# Kleerkoper



## eno2

Kleerkoper staat op p.443 van mijn Kramers Woordenboek S-N N-S 
in de betekenis van "cepillo para la ropa"

Ik heb dat woord nooit eerder gehoord of gezien en ik vind het ook in geen enkel woordenboek noch op Internet in die betekenis.

Zal wel weer Nederlands dialect zijn, zoals je dat sporadisch  ontmoet in Nederlandse woordenboeken.


----------



## Peterdg

Ook nog nooit van gehoord. Volgens de Spaanse vertaling zou dat bij ons een "kleerborstel" zijn.


----------



## Sjonger

Ik heb er ook nog nooit van gehoord.

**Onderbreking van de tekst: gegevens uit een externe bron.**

-- ==== Sys2Proof/Machine/Num.lean ====
section
/-! DEFINITION. The numbers of the manual's formats (R66 to R108): exact values, the five rounding modes, the
bit patterns of every format, e2m1 blocks, conversions, and the six special functions (R174, R175). -/

namespace Sys2Proof.Machine

/-- A value of a float format before or after rounding: NaN, an infinity, or (-1)^neg · m · 2^e (R71). A zero keeps
its sign (R75). -/
inductive Num where
  | nan
  | inf (neg : Bool)
  | fin (neg : Bool) (m : Nat) (e : Int)
  deriving DecidableEq, Repr

/-- A rounding mode of R97; stochastic rounding carries the low 16 bits of the stepped register (R101). -/
inductive RMode where
  | rne
  | rz
  | rp
  | rm
  | rs (st : Nat)
  deriving DecidableEq, Repr

/-- The mode of a 2-bit or 3-bit code other than the stochastic one (R97). -/
def RMode.ofCode (c : Nat) : RMode :=
  match c with
  | 1 => .rz
  | 2 => .rp
  | 3 => .rm
  | _ => .rne

/-- A binary float format: significand bits, exponent of the smallest subnormal, the largest finite value
maxSig · 2^maxExp, its width, whether it has infinities, and its canonical NaN (R71, R78, R94). -/
structure FFmt where
  p : Nat
  q : Int
  maxSig : Nat
  maxExp : Int
  width : Nat
  hasInf : Bool
  cnan : Nat
  deriving DecidableEq, Repr

/-- binary16, R71. -/
def f16 : FFmt := ⟨11, -24, 2047, 5, 16, true, 0x7E00⟩
/-- bfloat16, R71. -/
def bf16 : FFmt := ⟨8, -133, 255, 120, 16, true, 0x7FC0⟩
/-- binary32, R71. -/
def f32 : FFmt := ⟨24, -149, 2 ^ 24 - 1, 104, 32, true, 0x7FC00000⟩
/-- e4m3, R78: no infinities. -/
def e4m3 : FFmt := ⟨4, -9, 14, 5, 8, false, 0x7F⟩
/-- e5m2, R78. -/
def e5m2 : FFmt := ⟨3, -16, 7, 13, 8, true, 0x7E⟩
/-- The accumulator float x48, R94. -/
def x48 : FFmt := ⟨38, -547, 2 ^ 38 - 1, 474, 48, true, 0x7FF000000000⟩

/-- The magnitude code of infinity: an exponent field of all ones (R71). -/
def FFmt.infMag (f : FFmt) : Nat := 2 ^ (f.width - 1) - 2 ^ (f.p - 1)

/-- The value of a bit pattern, R71, R72, R78, R94. -/
def FFmt.decode (f : FFmt) (b : Nat) : Num :=
  let neg := b.testBit (f.width - 1)
  let mag := b % 2 ^ (f.width - 1)
  let ef := mag / 2 ^ (f.p - 1)
  let fr := mag % 2 ^ (f.p - 1)
  if f.hasInf && decide (mag ≥ f.infMag) then (if mag = f.infMag then .inf neg else .nan)
  else if !f.hasInf && mag == f.cnan then .nan
  else if ef = 0 then .fin neg fr f.q
  else .fin neg (fr + 2 ^ (f.p - 1)) (f.q + ef - 1)

/-- The sign bit of a pattern. -/
def FFmt.signBit (f : FFmt) (neg : Bool) : Nat := if neg then 2 ^ (f.width - 1) else 0

/-- The pattern of the largest finite magnitude. -/
def FFmt.maxMag (f : FFmt) : Nat := ((f.maxExp - f.q).toNat) * 2 ^ (f.p - 1) + f.maxSig

/-- The number of bits of a magnitude. -/
def bitLen (m : Nat) : Nat := if m = 0 then 0 else Nat.log2 m + 1

/-- Whether a truncated magnitude with remainder r out of 2^s is rounded away from zero (R98, R101). `odd` is the
low bit of the truncated magnitude. -/
def roundAway (mode : RMode) (neg odd : Bool) (r s : Nat) : Bool :=
  match mode with
  | .rne => decide (2 * r > 2 ^ s) || (decide (2 * r = 2 ^ s) && odd)
  | .rz => false
  | .rp => !neg && r != 0
  | .rm => neg && r != 0
  | .rs st =>
    if r = 0 then false
    else if neg then !(decide (st < (2 ^ s - r) * 2 ^ 16 / 2 ^ s))
    else decide (st < r * 2 ^ 16 / 2 ^ s)

/-- A magnitude m · 2^e rounded to a multiple of 2^q, as that multiple. -/
def roundMul (mode : RMode) (neg : Bool) (m : Nat) (e q : Int) : Nat :=
  if e ≥ q then m * 2 ^ (e - q).toNat
  else
    let s := (q - e).toNat
    let n := m / 2 ^ s
    if roundAway mode neg (n % 2 == 1) (m % 2 ^ s) s then n + 1 else n

/-- The pattern of an overflowing magnitude (R79, R100). -/
def FFmt.overflow (f : FFmt) (mode : RMode) (neg : Bool) : Nat :=
  f.signBit neg +
    (if f.hasInf then
      (match mode with
       | .rne => f.infMag
       | .rz => f.maxMag
       | .rp => if neg then f.maxMag else f.infMag
       | .rm => if neg then f.infMag else f.maxMag
       | .rs _ => f.infMag)
     else f.maxMag)

/-- The quantum, the exponent of the unit in the last place, of a magnitude m · 2^e (m not zero). -/
def FFmt.quantum (f : FFmt) (m : Nat) (e : Int) : Int := max f.q (e + (bitLen m : Int) - (f.p : Int))

/-- RND(x, fmt, mode), R98 to R101: the bit pattern. -/
def FFmt.round (f : FFmt) (mode : RMode) : Num → Nat
  | .nan => f.cnan
  | .inf neg => f.signBit neg + (if f.hasInf then f.infMag else f.maxMag)
  | .fin neg m e =>
    if m = 0 then f.signBit neg
    else
      let q := f.quantum m e
      let n := roundMul mode neg m e q
      let code := (q - f.q).toNat * 2 ^ (f.p - 1) + n
      if code > f.maxMag then f.overflow mode neg else f.signBit neg + code

/-- A float value rounded to an integer by the mode (R104, R170). -/
def roundInt (mode : RMode) (neg : Bool) (m : Nat) (e : Int) : Int :=
  let n : Int := roundMul mode neg m e 0
  if neg then -n else n

/-- The value of an integer. -/
def Num.ofInt (i : Int) : Num := .fin (decide (i < 0)) i.natAbs 0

Waar heb je het gevonden, en in welke context?


----------



## Peterdg

Zou het niet gewoon een drukfout zijn voor "kleerklopper"?

("kleerklopper" staat wel in mijn grote van Dale)


----------



## YellowOnline

Ik ken de context niet, maar een _kleer(en)koper_ is een opkoper van, verrassing, (oude) klederen. Een courant beroep in vervlogen tijden waar best nog wat straatnamen naar verwijzen. Die spelling lijkt mij trouwens relatief recent (19e eeuw?), aangezien ze in het Middelnederlands eerder iets genre *_cleer(en)cooper_ of zo zouden schrijven.

Voor de Spaanse vertaling: dat zal dan een _comprador de ropa_ zijn. De betekenis van een _kleerborstel_ (_cepillo para la ropa_) is gewoon fout - dat durf ik wel te beweren.


----------



## eno2

Sjonger said:


> Ik heb er ook nog nooit van gehoord. Waar heb je het gevonden, en in welke context?



Ik gaf toch de referentie in mijn openingspost. Het moet om een onvoorstelbare (druk?)fout gaan  in mijn Kramers woordenboek Nederlands/Spaans & Spaans/Nederlands in één volume 13º druk van 2007 pagina 443.


----------



## eno2

YellowOnline said:


> Ik ken de context niet, maar een _kleer(en)koper_ is een opkoper van, verrassing, (oude) klederen. Een courant beroep in vervlogen tijden waar best nog wat straatnamen naar verwijzen. Die spelling lijkt mij trouwens relatief recent (19e eeuw?), aangezien ze in het Middelnederlands eerder iets genre *_cleer(en)cooper_ of zo zouden schrijven.
> 
> Voor de Spaanse vertaling: dat zal dan een _comprador de ropa_ zijn. De betekenis van een _kleerborstel_ (_cepillo para la ropa_) is gewoon fout - dat durf ik wel te beweren.


Ja de betekenis koper van kleren vond ik ook op internet. Een  fout van Kramers.


----------